All About Grape Stomping For Wine

Grape-stomped wine is making a comeback

All month long, we are paying homage to the mighty grape. Grab a glass and join us as we Wine Down.

Grape stomping is the stick shift of the wine world: Sure, a machine could easily do all the work, but that's not nearly as fun. 

But unlike driving a car, using one's feet to crush grapes has been around for thousands of years. True winos are familiar with this age-old practice, known as pigeage, which means "punching down" grape skins. As the grapes ferment in their juices, carbon dioxide forms during the process and causes solids to float to the top, which have to be pushed down again. Aside from small places that likely exist deep in Spain and Portugal, industrialized machines have largely taken over for regulation and efficiency, as well as less labor costs.

Despite this modernization, it's become standard practice for wineries to have fall festivals that bring back grape stomping. Some turn it into a competition, while others are more about the experience than a sellable product, like Benmarl Winery's annual celebration in the Hudson Valley. When asked, the employees don't hesitate to explain that the grape by-products from the event get turned into fertilizer and that, frankly, it's just for fun. "It's like jumping in the ocean," one explains. "You think it's going to be gross, but then you realize it's awesome."

This fall tradition is more Instagram culture than viticulture, but you'll see little fault in that when you're ankle-deep in sweet, squishy Concords, basking in seemingly endless views of the Hudson Valley around you.

To most Internet-age wine drinkers, grape stomping is synonymous with a now-viral video of one reporter's unfortunate mishap. "Grape Lady Falls!" has nearly 18 million views on YouTube, and "what happened to the grape lady" is a shockingly prolific Google search. Before the fall heard round the world Internet, Lucille Ball was traipsing on grapes in an episode of I Love Lucy—on one condition from the California winery that donated the grapes: The script had to explicitly say wine isn't actually made this way anymore.

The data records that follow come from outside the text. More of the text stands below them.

-- ==== Sys2Proof/WellFormed.lean ====
section
/-! DEFINITION. The checks that a term of `Instr` is a command of the device: lengths and ranges that the frames,
blocks and numbers of the manual have by their layout. -/

namespace Sys2Proof

/-- A command frame's length octet holds 0 to 255 (R183). -/
def argsWellFormed (args : List Byte) : Bool := decide (args.length ≤ 255)

/-- A link frame carries twelve slots (11, The link frame). -/
def Frame.wellFormed (f : Frame) : Bool := decide (f.slots.length = 12)

/-- A block's content is 45 octets and its inner check 4 (R23, R44). -/
def BlockRecord.wellFormed : BlockRecord → Bool
  | .absent rebuilt => decide (rebuilt.length = 45)
  | .present data check .sound => decide (data.length = 45 ∧ check.length = 4)
  | .present data check (.oneDamaged corrected) =>
      decide (data.length = 45 ∧ check.length = 4 ∧ corrected.length = 45)
  | .present data check (.heavier rebuilt) =>
      decide (data.length = 45 ∧ check.length = 4 ∧ rebuilt.length = 45)

/-- A stripe arrives with 38 block records (03, Stripe arrival). -/
def stripeWellFormed (blocks : List BlockRecord) : Bool :=
  decide (blocks.length = 38) && blocks.all BlockRecord.wellFormed

/-- Destination 8 bits, source 3 bits, body of 0 to 16 octets (R139). -/
def LinkMessage.wellFormed (m : LinkMessage) : Bool :=
  decide (m.destination ≤ 255 ∧ m.source ≤ 7 ∧ m.body.length ≤ 16)

/-- The command codes of Formats run from 01h to 1Ch. -/
def codeNamesCommand (code : Byte) : Bool := decide (1 ≤ code.toNat ∧ code.toNat ≤ 28)

/-- The six kinds of the kind table (07, Messages). -/
def kindInTable (kind : Nat) : Bool := [2, 3, 8, 9, 10, 12].contains kind

/-- The check of a command. -/
def Instr.wellFormed : Instr → Bool
  | .powerOn | .resetAssert | .resetRelease | .cpselAssert | .cpselRelease => true
  | .configure args | .motion args | .modeSet args | .programSet args | .routeSet args | .routeRead args
  | .slotClaim args | .slotRelease args | .slotsRead args | .editPost args | .editCancel args | .editReap args
  | .tableSelect args | .tableWrite args | .tableRead args | .tableRewind args | .searchSet args
  | .chaseSet args | .chaseOff args | .chaseTrim args | .eventEnable args | .eventExchange args
  | .eventDetail args | .statusRead args | .countersRead args | .peaksRead args | .deckReset args
  | .linkRestart args => argsWellFormed args
  | .wordReferencePeriod p => p.frame.wellFormed
  | .advanceStripeArrival _ blocks | .confidenceStripeArrival _ blocks => stripeWellFormed blocks
  | .writeWindowHeadA n | .writeWindowHeadB n => decide (n ≤ lastSegment)
  | .decodeStart | .decodeCompletion | .encodeStart | .encodeCompletion | .sendStart | .sendCompletion => true
  | .slotClaimMessage m | .slotReleaseMessage m | .editPostMessage m | .editCancelMessage m
  | .chaseSetMessage m | .editReportMessage m => m.wellFormed
  | .badMessage => true
  | .statusWordCompletion slot _ => decide (slot ≤ 11)
  | .prefillEntry | .playPlayoutStart | .playSegmentEnd | .confidencePlayoutStart | .confidenceSegmentEnd
  | .recordSealing | .holdLimitPassed _ | .mute _ | .recoveryComplete _ | .fadeInComplete _
  | .insertFadeInEnd | .insertFadeOutEnd | .linkFounding | .alignCountEnd _ | .skipEnd | .messageDropped
  | .echoFaults => true
  | .doubleDrive slot | .slotTimeout slot => decide (slot ≤ 11)
  | .leadSilent | .holdoverExpiry | .queuePlaceFill => true
  | .unknownCode code args => !codeNamesCommand code && argsWellFormed args
  | .messageOfUnknownKind kind m => decide (kind ≤ 31) && !kindInTable kind && m.wellFormed

end Sys2Proof
end

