-- ==== Sys2Proof/Machine/Windows.lean ====
section
/-! DEFINITION. Write windows (R25, R39 to R42), stranding (R7) and confidence deadlines (R57). -/

namespace Sys2Proof.Machine

open Sys2Proof

/-- The answer the head channel takes. -/
def answerWindow (x : WindowAnswer) (d : Device) : Device := d.setOutputs { d.outputs with window := some x }

/-- A stripe of a record, where it has one. -/
def stripeAnswer (head : Head) (r : Segment) : WindowAnswer :=
  match r.stripes, head with
  | some x, .a => .stripe x.a
  | some x, .b => .stripe x.b
  | none, _ => .noWrite

/-- The encode of segment `n` is in flight. -/
def encodeInFlight (n : Nat) (d : Device) : Bool := d.encoder.inFlight.map EncodeJob.segment == some n

/-- The answer and effect of a head A window at its slot (R40). -/
def windowA (n : Nat) (d : Device) : Device :=
  match held n d with
  | none => answerWindow .noWrite d
  | some r =>
    match r.state with
    | .encoded =>
      if r.writtenA then answerWindow .noWrite d
      else answerWindow (stripeAnswer .a r) (putSegment { r with writtenA := true } d)
    | .fill => answerWindow .noWrite (writeLate n d)
    | .encoding =>
      if encodeInFlight n d then answerWindow .noWrite (writeLate n d)
      else answerWindow .noWrite (freeSlot n (writeLate n d))
    | _ => answerWindow .noWrite d

/-- One stranded slot: ENCODED with stripe A not written (R7). -/
def strand (d : Device) (n : Nat) : Device :=
  match heldIn .encoded n d with
  | some r => if r.writtenA then d else freeSlot n (writeLate n d)
  | none => d

/-- Every slot below `w` that is ENCODED with stripe A not written is stranded (R7, R40). -/
def strandBelow (w : Nat) (d : Device) : Device :=
  (segmentsWhere (fun r => r.state == .encoded && !r.writtenA && decide (r.number < w)) d).foldl strand d

/-- A slot freed without a confidence read: UNVERIFIED at the linked entry (R57, R102). -/
def freeUnverified (n : Nat) (r : Segment) (d : Device) : Device :=
  freeSlot n (match r.editLink with
    | some p => updateResult p (fun x => { x with unverified := true }) d
    | none => d)

/-- The confidence deadline of one slot (R57). -/
def deadline (d : Device) (n : Nat) : Device :=
  match held n d with
  | none => d
  | some r =>
    match r.state with
    | .written => freeUnverified n r d
    | .encoded => if r.writtenA then freeUnverified n r d else d
    | .verify => closeChecked n d
    | _ => d

/-- The confidence deadline of every slot holding a segment with n + C + 1 ≤ w (R57). -/
def deadlines (w : Nat) (d : Device) : Device :=
  (segmentsWhere (fun r => decide (r.number + (cfg d).confidence + 1 ≤ w)) d).foldl deadline d

/-- The origin window (R25, R27). -/
def fixOrigin (n : Nat) (d : Device) : Device :=
  if d.recorder.state = .awaitOrigin then
    (if n + 2 ≤ lastSegment then
      d.setRecorder { d.recorder with
        state := .filling, origin := some n, fill := some { segment := n + 2, offset := 0 } }
     else numberLimit d)
  else d

/-- WRITE_WINDOW head A: the answer, the horizon, stranding, deadlines and the origin (R40, R39, R7, R57, R25). All
strandings come before all deadlines (the model's choice, log 11). -/
def takeWindowA (n : Nat) (d : Device) : Device :=
  if d.resetHeld = true ∨ configured d = false then answerWindow .noWrite d
  else
    let d1 := windowA n d
    fixOrigin n (deadlines n (strandBelow n (d1.setEncoder { d1.encoder with horizon := some n })))

/-- WRITE_WINDOW head B (R41). -/
def takeWindowB (n : Nat) (d : Device) : Device :=
  if d.resetHeld = true ∨ configured d = false then answerWindow .noWrite d
  else
    match heldIn .encoded n d with
    | some r =>
      if r.writtenA then
        answerWindow (stripeAnswer .b r)
          (putSegment { r with writtenB := true, state := .written, stripes := none } d)
      else answerWindow .noWrite d
    | none => answerWindow .noWrite d

/-! ### Commands -/

/-- WRITE_WINDOW_HEAD_A (R40). -/
def execWriteWindowHeadA (segment : Nat) (s : State) : Host.Outcome State Fault Refusal :=
  .next { s with dev := takeWindowA segment s.dev }

/-- WRITE_WINDOW_HEAD_B (R41). -/
def execWriteWindowHeadB (segment : Nat) (s : State) : Host.Outcome State Fault Refusal :=
  .next { s with dev := takeWindowB segment s.dev }

end Sys2Proof.Machine
end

But that's not entirely true: Some wineries are still practicing the art of grape stomping, and to find them, you'll have to head to Brooklyn. Red Hook Winery, located along the western coast of the outer borough, uses the foot-stomping method on a handful of its wines, like aged reds from "enigmatic cult hero" and "risk-loving winemaker" Abe Schoener. Red Hook Winery shop foreman Colin Alevras explains this style is only for skin-on varietals, as you wouldn't use the process for wines that are just juice.

The obvious question remains: Why? If a machine can do the work for you and churn out consistently good results, what's the point of jumping around in a barrel of grapes? For these wines, it's about having as natural of a process as can be. And according to Alevras, the foot is actually the perfect natural machine for crushing grapes. The pressure from human force is gentle enough so that the seeds won't break, which can release an unideal astringent taste into the wine. And, Alevras explains, a human has the intuitive control over when to stop.

Deeper into the borough, a Flatbush wineshop has recently taken up the practice as well. Little Mo Wine & Spirits invited guests to stomp grapes and make wine in recent celebration of its one-year anniversary. The shop sent out word via Facebook that it would be stomping 120 pounds' worth of grapes right on the sidewalk of its Nostrand Avenue spot. And it's not just a facade: The fruits of the day's labor went into making Cuvée de Nostrand, with the help of a nearby home-brew shop.

Little Mo owner Mark Schwartz assuaged our germaphobic nerves by explaining "there will be booties," but you're more likely to get stung by a rogue bee than you are to spread bacteria during the grape-stomping process. According to Alevras, stomping grapes with your feet is perfectly sanitary, thanks to the delicate balance of acid, sugar and alcohol that prohibits human pathogens from surviving in wine. And, no: "It doesn't taste like foot," he assures.

Some sources say this practice should be outlawed, but others defend it to the end, like winemaker Gary Robinson's Left Bend Winery in California's Santa Cruz Mountains. The winery began stomping grapes by foot in 2011 after the winemaker at Mount Eden Vineyards in Saratoga encouraged him to "just hop in" one day. "Our toes got freezing cold, but it was fun," Robinson says. "Needless to say, we loved the result,"—an intensely bold Syrah that "stood out" from the others. "The foot crushing gets the fermentation going quicker and adds to the intensity."

Alevras also cites cold temperatures as a reason they don't start all their wines this way: "You're half submerged in 40-degree grapes, so you have to run in place fast—your toes go numb." But beyond the added value of grape stomping, Alevras says, "We just like doing it." And that seems as good enough a reason as any.